> Instructions to follow
Every line in the entries that holds the word "them" counts toward the answer, which should be a single number.

> Supplied records
◆ ◆ ◆ ◆
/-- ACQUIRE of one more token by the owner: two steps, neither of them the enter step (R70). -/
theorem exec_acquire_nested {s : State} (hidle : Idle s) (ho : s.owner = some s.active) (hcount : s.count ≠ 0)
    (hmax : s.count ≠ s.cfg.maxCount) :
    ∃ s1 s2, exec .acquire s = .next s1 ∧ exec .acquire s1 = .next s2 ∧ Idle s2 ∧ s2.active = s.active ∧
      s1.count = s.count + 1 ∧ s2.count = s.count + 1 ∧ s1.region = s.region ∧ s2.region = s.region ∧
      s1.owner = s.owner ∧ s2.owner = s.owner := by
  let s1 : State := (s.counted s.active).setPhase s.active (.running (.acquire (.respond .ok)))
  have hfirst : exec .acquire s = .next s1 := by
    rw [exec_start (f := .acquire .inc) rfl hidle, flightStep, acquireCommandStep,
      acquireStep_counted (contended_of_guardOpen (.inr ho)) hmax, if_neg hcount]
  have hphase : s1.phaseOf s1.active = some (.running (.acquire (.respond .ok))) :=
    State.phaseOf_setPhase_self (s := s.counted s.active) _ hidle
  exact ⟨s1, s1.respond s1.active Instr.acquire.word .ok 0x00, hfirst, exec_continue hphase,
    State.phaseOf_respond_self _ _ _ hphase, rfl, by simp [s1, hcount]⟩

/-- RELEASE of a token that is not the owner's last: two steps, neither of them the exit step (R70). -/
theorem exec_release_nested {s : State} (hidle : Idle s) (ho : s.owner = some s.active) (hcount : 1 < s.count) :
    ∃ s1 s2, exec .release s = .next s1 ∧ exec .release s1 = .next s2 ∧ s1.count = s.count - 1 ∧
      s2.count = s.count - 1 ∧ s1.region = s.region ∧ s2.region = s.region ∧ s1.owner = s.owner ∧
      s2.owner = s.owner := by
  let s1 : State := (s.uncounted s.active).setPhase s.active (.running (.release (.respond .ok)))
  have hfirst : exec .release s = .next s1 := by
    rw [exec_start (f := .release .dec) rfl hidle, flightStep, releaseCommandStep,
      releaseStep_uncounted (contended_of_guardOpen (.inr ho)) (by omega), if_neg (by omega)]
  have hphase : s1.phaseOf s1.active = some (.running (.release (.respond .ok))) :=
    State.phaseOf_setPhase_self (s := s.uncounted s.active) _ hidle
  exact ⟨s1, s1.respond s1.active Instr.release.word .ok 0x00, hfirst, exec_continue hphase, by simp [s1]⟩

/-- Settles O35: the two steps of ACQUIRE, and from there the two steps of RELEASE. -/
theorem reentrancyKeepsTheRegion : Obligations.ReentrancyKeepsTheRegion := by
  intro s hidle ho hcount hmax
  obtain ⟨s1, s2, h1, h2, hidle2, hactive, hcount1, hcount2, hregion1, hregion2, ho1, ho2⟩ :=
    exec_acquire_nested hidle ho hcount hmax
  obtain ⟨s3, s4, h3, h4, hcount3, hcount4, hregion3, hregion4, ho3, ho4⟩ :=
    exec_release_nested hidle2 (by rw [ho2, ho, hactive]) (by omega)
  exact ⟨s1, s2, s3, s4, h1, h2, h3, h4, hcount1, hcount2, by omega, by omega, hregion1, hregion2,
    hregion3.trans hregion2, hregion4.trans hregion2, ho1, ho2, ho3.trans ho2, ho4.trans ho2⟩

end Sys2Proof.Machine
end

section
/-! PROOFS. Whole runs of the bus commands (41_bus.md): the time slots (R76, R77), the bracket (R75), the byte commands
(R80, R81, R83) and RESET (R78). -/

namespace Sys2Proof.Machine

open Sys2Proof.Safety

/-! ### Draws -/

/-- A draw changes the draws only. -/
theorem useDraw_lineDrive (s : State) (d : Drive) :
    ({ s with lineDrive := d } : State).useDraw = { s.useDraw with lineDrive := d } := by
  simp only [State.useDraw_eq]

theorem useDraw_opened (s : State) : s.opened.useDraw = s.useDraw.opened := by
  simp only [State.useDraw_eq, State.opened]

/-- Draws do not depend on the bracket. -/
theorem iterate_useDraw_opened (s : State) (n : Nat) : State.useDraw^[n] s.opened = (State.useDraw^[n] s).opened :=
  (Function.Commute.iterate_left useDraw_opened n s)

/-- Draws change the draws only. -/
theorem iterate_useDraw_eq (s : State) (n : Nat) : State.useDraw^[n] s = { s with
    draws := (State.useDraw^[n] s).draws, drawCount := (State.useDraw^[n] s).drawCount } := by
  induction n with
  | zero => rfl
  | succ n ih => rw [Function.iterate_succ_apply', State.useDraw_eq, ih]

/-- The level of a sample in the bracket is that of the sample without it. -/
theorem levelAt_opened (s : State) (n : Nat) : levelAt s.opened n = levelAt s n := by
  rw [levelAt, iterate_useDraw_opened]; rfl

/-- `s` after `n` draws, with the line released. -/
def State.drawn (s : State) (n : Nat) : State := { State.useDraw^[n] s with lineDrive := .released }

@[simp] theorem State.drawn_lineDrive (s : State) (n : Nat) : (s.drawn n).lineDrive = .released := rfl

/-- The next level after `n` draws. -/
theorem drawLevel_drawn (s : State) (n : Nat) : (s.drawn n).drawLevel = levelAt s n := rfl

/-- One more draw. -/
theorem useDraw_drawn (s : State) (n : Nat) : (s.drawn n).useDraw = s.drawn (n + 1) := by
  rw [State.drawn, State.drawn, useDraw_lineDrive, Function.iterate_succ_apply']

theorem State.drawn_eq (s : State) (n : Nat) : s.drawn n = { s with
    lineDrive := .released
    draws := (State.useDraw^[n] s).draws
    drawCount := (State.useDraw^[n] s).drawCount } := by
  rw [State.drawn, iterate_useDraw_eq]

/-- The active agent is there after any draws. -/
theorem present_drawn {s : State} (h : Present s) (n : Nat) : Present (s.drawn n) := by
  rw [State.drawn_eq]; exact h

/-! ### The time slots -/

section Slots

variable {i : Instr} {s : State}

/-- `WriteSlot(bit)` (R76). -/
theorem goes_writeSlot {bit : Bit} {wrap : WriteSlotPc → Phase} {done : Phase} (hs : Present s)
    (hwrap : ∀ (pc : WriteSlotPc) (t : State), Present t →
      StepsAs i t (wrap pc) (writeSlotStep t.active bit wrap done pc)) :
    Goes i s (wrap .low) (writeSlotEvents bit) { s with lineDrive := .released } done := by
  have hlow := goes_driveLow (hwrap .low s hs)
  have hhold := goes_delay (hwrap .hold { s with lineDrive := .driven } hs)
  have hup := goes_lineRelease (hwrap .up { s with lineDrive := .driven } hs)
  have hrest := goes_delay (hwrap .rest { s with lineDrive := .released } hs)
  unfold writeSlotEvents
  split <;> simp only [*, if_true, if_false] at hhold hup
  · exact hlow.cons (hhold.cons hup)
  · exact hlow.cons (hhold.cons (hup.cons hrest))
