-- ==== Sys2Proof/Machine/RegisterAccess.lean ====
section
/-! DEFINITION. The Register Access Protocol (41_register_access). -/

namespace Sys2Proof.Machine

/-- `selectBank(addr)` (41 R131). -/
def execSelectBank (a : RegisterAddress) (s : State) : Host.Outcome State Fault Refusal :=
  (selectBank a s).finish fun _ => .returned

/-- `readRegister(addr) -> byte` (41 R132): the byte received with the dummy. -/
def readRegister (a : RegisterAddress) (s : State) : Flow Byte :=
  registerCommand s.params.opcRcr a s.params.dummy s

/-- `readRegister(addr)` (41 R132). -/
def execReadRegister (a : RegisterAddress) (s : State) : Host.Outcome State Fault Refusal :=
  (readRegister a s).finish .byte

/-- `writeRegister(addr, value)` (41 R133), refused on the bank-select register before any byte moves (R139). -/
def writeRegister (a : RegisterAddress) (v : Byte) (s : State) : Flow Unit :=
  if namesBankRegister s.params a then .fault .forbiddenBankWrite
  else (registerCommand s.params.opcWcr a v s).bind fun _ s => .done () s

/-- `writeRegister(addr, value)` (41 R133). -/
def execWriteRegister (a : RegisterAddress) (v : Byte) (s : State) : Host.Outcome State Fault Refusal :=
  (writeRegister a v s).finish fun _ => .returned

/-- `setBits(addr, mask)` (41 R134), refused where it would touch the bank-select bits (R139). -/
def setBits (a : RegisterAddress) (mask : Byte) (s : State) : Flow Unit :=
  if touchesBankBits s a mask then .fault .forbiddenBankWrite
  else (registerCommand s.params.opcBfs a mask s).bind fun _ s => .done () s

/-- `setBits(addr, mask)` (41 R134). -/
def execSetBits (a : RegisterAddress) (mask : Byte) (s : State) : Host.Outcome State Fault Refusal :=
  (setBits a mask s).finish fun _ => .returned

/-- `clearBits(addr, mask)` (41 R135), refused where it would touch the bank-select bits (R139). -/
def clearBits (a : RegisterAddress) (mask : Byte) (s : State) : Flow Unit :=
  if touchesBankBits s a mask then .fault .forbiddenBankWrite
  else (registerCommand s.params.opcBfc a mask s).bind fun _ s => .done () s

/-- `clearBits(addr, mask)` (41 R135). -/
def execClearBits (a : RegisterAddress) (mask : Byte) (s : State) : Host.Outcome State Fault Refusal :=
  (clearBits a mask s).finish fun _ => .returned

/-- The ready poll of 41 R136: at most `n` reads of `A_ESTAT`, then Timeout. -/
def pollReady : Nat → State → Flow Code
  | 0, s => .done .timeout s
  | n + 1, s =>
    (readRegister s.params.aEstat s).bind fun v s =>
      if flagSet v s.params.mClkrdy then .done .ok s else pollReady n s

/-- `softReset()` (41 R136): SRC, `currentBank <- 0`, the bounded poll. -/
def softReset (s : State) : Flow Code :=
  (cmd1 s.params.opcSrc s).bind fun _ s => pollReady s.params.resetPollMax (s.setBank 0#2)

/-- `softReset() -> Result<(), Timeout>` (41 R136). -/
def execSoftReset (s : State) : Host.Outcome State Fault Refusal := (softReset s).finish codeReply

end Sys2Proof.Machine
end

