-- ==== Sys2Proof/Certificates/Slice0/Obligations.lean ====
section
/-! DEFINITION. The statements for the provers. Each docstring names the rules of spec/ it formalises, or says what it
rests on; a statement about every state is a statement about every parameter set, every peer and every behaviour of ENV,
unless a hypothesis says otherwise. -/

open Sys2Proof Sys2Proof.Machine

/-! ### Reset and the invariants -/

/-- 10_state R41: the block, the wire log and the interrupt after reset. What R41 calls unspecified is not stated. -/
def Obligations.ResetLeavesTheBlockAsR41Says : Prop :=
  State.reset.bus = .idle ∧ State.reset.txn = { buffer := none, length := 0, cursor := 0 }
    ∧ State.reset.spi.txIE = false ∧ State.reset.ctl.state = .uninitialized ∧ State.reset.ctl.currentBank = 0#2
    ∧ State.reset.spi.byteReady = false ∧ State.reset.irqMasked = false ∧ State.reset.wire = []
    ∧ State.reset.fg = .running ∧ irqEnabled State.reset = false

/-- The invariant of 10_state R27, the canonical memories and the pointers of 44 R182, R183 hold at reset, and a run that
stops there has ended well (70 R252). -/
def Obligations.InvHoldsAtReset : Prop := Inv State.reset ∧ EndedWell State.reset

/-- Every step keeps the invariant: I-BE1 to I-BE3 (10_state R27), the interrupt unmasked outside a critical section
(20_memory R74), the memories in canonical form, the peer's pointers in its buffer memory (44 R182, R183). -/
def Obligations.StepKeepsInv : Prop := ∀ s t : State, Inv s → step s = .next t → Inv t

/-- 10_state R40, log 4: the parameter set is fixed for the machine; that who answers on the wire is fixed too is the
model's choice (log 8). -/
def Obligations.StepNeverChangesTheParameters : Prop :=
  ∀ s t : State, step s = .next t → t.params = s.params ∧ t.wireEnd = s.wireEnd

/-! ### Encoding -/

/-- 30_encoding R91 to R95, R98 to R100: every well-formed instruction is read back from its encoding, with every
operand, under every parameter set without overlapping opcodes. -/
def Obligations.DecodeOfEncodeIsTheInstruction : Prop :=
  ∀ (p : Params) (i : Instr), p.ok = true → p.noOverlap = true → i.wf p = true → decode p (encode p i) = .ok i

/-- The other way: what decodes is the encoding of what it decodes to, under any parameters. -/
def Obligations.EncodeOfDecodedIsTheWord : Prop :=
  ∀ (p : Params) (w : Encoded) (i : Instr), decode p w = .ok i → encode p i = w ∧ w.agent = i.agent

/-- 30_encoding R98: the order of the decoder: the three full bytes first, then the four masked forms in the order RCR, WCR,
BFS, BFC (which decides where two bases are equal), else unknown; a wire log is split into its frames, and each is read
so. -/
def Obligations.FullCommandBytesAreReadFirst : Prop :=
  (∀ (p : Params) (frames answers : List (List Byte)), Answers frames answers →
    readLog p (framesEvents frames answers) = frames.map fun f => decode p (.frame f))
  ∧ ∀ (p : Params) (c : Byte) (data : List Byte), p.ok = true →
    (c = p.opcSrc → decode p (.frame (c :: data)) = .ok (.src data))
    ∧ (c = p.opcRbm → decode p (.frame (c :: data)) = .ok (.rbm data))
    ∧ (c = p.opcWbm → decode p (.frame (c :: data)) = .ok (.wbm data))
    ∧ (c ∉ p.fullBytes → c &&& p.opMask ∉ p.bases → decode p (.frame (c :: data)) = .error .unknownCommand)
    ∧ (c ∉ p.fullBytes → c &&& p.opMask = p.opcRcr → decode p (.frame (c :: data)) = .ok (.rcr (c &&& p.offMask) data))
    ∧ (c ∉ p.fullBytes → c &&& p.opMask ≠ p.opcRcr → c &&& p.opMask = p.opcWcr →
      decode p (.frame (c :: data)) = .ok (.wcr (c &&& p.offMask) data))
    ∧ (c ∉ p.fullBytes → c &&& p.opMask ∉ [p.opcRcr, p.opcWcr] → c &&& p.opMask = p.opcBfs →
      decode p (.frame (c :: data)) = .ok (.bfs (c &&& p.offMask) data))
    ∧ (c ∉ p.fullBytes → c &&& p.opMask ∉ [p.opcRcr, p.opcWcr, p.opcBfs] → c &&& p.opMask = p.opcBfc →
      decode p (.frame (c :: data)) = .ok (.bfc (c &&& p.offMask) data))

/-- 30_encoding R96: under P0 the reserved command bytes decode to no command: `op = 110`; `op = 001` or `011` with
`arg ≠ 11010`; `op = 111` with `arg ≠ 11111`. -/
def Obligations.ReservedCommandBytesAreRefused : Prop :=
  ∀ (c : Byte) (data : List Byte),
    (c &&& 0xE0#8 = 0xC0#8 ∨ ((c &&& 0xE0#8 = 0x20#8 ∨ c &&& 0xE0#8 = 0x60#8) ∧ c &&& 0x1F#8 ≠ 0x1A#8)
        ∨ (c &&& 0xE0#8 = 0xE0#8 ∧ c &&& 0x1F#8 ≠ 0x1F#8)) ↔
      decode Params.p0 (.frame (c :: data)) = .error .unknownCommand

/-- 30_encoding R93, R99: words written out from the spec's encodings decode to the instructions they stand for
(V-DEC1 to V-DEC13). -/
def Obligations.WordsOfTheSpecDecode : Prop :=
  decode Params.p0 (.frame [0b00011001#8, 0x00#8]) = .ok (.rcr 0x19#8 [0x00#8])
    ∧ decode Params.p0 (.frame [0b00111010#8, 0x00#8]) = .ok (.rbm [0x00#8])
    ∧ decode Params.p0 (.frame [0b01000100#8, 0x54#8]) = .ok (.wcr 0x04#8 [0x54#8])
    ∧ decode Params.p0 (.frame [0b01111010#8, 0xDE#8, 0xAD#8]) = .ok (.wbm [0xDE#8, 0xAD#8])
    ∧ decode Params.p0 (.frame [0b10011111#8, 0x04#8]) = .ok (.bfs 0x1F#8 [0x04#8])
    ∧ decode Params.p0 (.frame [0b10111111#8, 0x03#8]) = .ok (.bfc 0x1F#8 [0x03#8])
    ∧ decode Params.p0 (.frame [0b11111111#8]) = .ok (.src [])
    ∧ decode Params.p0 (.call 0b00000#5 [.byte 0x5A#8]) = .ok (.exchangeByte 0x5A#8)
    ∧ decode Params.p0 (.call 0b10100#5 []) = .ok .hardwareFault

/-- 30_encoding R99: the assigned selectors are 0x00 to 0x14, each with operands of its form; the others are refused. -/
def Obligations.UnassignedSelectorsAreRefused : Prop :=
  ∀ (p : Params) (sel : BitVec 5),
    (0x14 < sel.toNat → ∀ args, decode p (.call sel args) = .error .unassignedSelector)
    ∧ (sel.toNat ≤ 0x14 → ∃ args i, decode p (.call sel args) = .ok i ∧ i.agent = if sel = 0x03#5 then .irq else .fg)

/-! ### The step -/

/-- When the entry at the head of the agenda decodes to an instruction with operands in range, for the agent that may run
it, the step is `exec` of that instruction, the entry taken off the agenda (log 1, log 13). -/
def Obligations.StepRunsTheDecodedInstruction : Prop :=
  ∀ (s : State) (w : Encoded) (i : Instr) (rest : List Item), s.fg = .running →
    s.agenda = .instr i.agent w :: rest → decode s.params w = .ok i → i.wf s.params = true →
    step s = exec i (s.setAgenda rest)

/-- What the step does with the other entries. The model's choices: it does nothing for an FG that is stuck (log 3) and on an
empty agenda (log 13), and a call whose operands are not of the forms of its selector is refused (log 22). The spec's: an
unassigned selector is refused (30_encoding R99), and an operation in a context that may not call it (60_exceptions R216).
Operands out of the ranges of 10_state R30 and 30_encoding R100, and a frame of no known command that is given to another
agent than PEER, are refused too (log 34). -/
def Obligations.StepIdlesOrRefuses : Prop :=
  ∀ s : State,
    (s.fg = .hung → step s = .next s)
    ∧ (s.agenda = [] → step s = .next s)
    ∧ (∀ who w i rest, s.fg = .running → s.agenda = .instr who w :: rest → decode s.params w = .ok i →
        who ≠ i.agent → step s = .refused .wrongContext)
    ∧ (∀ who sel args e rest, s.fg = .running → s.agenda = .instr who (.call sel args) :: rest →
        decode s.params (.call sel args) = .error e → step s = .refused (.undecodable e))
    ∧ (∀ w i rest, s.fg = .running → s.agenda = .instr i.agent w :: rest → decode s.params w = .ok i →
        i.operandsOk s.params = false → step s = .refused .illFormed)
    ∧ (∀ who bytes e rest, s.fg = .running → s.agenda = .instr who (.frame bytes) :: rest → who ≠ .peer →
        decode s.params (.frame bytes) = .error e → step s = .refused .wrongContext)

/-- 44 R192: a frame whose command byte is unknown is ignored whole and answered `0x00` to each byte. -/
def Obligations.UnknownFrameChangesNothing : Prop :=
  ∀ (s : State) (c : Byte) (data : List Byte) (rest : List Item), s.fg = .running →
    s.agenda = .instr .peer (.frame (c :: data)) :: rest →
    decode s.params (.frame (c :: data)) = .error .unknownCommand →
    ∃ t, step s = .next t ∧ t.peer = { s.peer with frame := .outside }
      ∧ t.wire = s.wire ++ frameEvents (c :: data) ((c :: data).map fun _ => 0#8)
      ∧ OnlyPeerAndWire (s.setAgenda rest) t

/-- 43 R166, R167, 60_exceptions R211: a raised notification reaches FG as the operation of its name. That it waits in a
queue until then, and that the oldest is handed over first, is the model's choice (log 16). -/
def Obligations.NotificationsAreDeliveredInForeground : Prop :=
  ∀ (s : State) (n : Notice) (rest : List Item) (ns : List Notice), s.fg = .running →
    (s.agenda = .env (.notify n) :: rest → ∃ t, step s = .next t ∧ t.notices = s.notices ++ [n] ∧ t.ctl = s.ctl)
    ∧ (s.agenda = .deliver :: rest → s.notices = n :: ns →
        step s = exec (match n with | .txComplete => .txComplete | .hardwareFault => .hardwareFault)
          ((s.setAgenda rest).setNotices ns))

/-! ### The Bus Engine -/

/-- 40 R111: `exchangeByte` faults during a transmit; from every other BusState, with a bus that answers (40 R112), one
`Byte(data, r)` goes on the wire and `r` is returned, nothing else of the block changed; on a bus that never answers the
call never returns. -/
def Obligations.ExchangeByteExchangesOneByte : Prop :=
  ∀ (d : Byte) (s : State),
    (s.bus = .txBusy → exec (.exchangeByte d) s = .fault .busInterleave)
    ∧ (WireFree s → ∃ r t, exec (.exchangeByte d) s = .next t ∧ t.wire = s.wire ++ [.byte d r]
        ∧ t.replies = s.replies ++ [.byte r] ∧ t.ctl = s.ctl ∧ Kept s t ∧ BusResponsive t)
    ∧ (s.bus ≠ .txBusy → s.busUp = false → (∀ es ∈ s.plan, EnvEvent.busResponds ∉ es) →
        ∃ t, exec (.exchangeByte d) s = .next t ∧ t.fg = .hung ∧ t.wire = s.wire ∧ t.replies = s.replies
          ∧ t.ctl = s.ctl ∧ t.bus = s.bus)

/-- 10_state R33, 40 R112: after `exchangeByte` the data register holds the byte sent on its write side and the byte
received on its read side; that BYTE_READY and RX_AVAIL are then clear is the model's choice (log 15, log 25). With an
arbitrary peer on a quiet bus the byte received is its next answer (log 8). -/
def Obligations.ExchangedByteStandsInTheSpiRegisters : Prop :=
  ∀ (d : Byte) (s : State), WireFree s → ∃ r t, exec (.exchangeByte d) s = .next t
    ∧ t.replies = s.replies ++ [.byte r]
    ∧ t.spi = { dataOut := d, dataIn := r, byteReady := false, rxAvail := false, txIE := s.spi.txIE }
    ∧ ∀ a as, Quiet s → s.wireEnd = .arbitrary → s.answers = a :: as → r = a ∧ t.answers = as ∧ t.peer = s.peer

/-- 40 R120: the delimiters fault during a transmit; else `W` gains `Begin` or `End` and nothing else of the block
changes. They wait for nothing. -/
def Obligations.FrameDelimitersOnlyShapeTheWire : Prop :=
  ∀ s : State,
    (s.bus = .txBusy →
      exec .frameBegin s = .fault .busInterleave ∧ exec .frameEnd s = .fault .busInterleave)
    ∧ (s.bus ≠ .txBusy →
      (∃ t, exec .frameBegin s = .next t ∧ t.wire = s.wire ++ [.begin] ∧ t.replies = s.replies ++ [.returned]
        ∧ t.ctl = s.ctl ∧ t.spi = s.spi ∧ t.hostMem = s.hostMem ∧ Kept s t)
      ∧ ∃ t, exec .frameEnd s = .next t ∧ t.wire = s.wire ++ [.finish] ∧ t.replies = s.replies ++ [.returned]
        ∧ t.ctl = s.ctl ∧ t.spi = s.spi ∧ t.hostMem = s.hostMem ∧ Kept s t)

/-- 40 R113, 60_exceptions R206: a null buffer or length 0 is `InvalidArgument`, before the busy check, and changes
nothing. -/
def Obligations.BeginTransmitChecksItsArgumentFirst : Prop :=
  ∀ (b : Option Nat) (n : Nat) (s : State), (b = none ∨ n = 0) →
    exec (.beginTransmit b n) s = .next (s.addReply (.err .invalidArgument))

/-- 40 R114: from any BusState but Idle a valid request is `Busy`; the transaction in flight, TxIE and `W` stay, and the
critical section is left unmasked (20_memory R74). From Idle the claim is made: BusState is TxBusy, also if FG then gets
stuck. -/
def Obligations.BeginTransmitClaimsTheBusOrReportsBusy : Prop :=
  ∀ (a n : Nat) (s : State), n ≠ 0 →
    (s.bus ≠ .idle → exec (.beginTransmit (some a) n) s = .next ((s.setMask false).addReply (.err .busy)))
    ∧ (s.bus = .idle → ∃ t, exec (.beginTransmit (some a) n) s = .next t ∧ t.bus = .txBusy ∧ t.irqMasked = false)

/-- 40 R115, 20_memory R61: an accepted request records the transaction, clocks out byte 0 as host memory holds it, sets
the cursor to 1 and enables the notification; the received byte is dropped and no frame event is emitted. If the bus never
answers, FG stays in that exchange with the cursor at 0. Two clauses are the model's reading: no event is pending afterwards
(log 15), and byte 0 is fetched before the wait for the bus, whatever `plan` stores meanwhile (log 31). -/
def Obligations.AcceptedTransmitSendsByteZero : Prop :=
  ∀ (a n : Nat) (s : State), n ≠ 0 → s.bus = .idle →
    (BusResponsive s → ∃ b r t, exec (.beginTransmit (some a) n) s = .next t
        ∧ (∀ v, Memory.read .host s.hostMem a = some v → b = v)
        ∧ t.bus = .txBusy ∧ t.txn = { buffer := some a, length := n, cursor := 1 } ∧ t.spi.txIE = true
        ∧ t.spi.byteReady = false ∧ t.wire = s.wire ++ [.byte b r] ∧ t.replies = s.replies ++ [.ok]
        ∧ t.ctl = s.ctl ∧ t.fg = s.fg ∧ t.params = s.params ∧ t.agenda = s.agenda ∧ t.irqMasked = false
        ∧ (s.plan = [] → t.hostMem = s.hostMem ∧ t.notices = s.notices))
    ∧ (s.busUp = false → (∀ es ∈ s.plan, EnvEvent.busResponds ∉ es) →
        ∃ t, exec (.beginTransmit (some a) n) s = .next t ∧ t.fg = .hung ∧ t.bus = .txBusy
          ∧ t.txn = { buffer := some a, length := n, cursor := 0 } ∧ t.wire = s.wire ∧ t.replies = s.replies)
◆ ◆ ◆ ◆
> Exercise result
2